Una continua trasfusione di linfa vitale, nella speranza di riuscire un giorno a cambiare pelle per non sembrare troppo giovane.
Ed è stato un massacro.
Ogni volta che parlava per ore - ogni volta che Sho annuiva distrattamente, sforzandosi di dargli attenzione - era un massacro.
Era un massacro quando ogni provocazione si scontrava con i suoi silenzi, quando ogni isteria naufragava nella calma perfettamente razionale di un sopracciglio sollevato.
Ci sono stati giorni che avrebbe potuto prendere un coltello, Aiba, e troncarsi le dita una ad una solo per costringere Sho a sollevare la testa dai libri, dai suoi inutili plichi di fogli. Per sentire le sue mani strette sui polsi - per vedere la sua paura.
Ma sarebbe stata pena.
Soltanto pena.
Prendersi cura di un bambino instabile per dargli la possibilità di diventare un adulto integrato - la sua missione. Il compito al quale ha votato la vita.
La passione non c'entra nulla, con tutto questo.
La passione segue strade diverse, e con Sho va programmata. Va costruita giorno dopo giorno, fingendo sicurezza anche mentre tutto crolla. Mentre ingoi il bisogno di chiedergli forza. Di sentirgli ripetere il tuo nome.
Mentre muori dentro di lui e vorresti piangere, e sai che non puoi.
Non puoi.
Diventeresti di nuovo il bambino da salvare, altrimenti. Un grumo di passioni da sciogliere e ordinare - lo stimolo più grande.
Ed il tuo essere uomo che agonizza ai margini.
L'abiura definitiva di te stesso.
Nessuna alternativa.
Eppure Sho è un veleno potente - continua ad agire nel sangue anche adesso.

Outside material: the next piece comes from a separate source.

-- ==== Sys2Proof/Laws/Ops.lean ====
section
/-! SUPPORT. What each shared operation leaves alone, and what it does to the row it names. -/
namespace Sys2Proof.Machine

open Sys2Proof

La sua voce scivola calma, nella cornetta del telefono, e non esiste più nulla: non l'aria che riempiva i polmoni, non l'entusiasmo di lasciarsi andare alla vita. Non la batteria, il sollievo di non dover misurare parole e gesti.
Niente.
Solo la necessità di restare in gioco, ancora una volta. E la frustrazione che sembra scavare la carne - la rabbia. La voglia di urlargli addosso per strappargliela finalmente, una qualche reazione.
Ma non sarebbe Mi manchi. Non sarebbe Ho bisogno di te.
Si vedrebbe forse rivolgere un pacato: Tutto bene, Masaki?
E la sua attenzione, i suoi consigli. Il suo sostegno.
Tutta merda.
La nausea che sale in gola - che ti riporta all'inizio. Sette anni fa. Quando davvero, eri ancora un bambino. Quando avresti potuto avere chiunque, e non vedevi che lui.
Perché non importava quante persone ti cercassero, per il tuo aspetto o per la tua fama.
Non importava quanto ti sentissi bene con gli altri - quanto fossi libero.
Sho non era piacevole, o granché simpatico. Era bello, questo sì.
Eppure, era il motore di tutto.
Era l'esaltazione indescrivibile di sentirlo eccitare sotto le tue mani - nella tua bocca - con la consapevolezza ubriacante che il suo piacere era per te. Che ce l'avevi fatta.
Che eri perfetto, che il mondo era perfetto.
Che era perfetto lui.
Stronzate.
Stronzate come quelle che racconti adesso, mentre moduli la voce sulle sue stesse tonalità controllate e assicuri che tutto procede benissimo. Che hai già messo nelle scatole le sue cose, quelle rimaste, e che se vuole puoi spedirgliele anche domani. Che anzi, ti serve spazio.
Che ti sei comprato una batteria, che vuoi metterla nel suo studio.
Stronzate.
Perché ti accorgi solo adesso che non ci hai mai neanche provato, a liberarti delle sue cose.
Non ci hai neanche pensato.
Ti ci muovi in mezzo ogni giorno, come un sonnambulo che conosca i percorsi a memoria.
E la cosa tragica è che non fa neanche male.
Semplicemente, quegli oggetti sono parte di te. Sono riflessi di quel che sei - come l'assurda recita che stai inscenando al telefono. Come la rabbia di ritrovarti a doverla ripetere, ancora una volta. Come il vuoto allo stomaco che di nuovo si alimenta della pacatezza della sua voce.
Del suo controllo.

Il Fato sa essere molto spiritoso. O molto bastardo.
Aiba era convinto, dopo due mesi, di essere riuscito e ritrovare le redini della sua vita senza Sho.
Di essere ormai libero.
Curiosamente, si rende conto di non esserlo durante un tour. Ovvero ciò che ama di più dopo gli Arashi.
Durante le prove generali, precisamente.
Lui lo dice più volte, che è stanco, che non si sente bene. Che preferisce entrare a riposarsi piuttosto che stare a guardare il solo di Sho.
Ci prova.
Ma resta lì, maledicendo tutto e tutti.
Poi gli occhi si fissano sul palco e, di colpo, tutto il resto smette semplicemente di esistere.
La sensazione - nettissima - di riconoscere la forma dei fianchi che si muovono in controluce e la mente che tarda ad elaborare. Il sangue che si blocca.
Poi, improvvisa, un'istantanea.
Un corpo. Il suo.
Aiba raddrizza la schiena, mentre il sangue crolla ai piedi senza alcuna ragione. Senza che lui riesca più a riconoscere i confini di quel luogo, e del proprio presente. Del momento.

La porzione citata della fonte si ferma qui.